The 2013 Women's Cricket World Cup squads consisted of 120 players from 8 national women's cricket teams. Organised by the International Cricket Council (ICC), the 2013 Women's Cricket World Cup, held in India, was the tenth edition of the competition. Australia won the tournament for the sixth time, defeating the West Indies by 114 runs in the final.

Each team selected a squad of 15 players which was finalised by 24 January 2013, and any changes to that squad due to illness or injury had to be requested in writing, and approved by the ICC's Event Technical Committee. Once a player had been removed from the squad through this process, they could only return as an approved replacement for a different player suffering illness or injury.
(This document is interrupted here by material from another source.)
-- ==== Sys2Proof/Machine/Dispatch.lean ====
section
/-! DEFINITION. The meaning of every instruction and prefix: one arm per constructor of `Instr`. -/

namespace Sys2Proof.Machine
England's captain, Charlotte Edwards, appeared in the tournament for the fifth successive time, the most of any player at the 2013 competition, while India's captain, Mithali Raj, made her fourth successive appearance. Entering the tournament, Raj was ranked top of the ICC's batting rankings, while Katherine Brunt of England was rated the best bowler. West Indian Stafanie Taylor, second in the batting rankings, was the top ranked all-rounder. All three players maintained their positions at the top of the rankings at the conclusion of the tournament.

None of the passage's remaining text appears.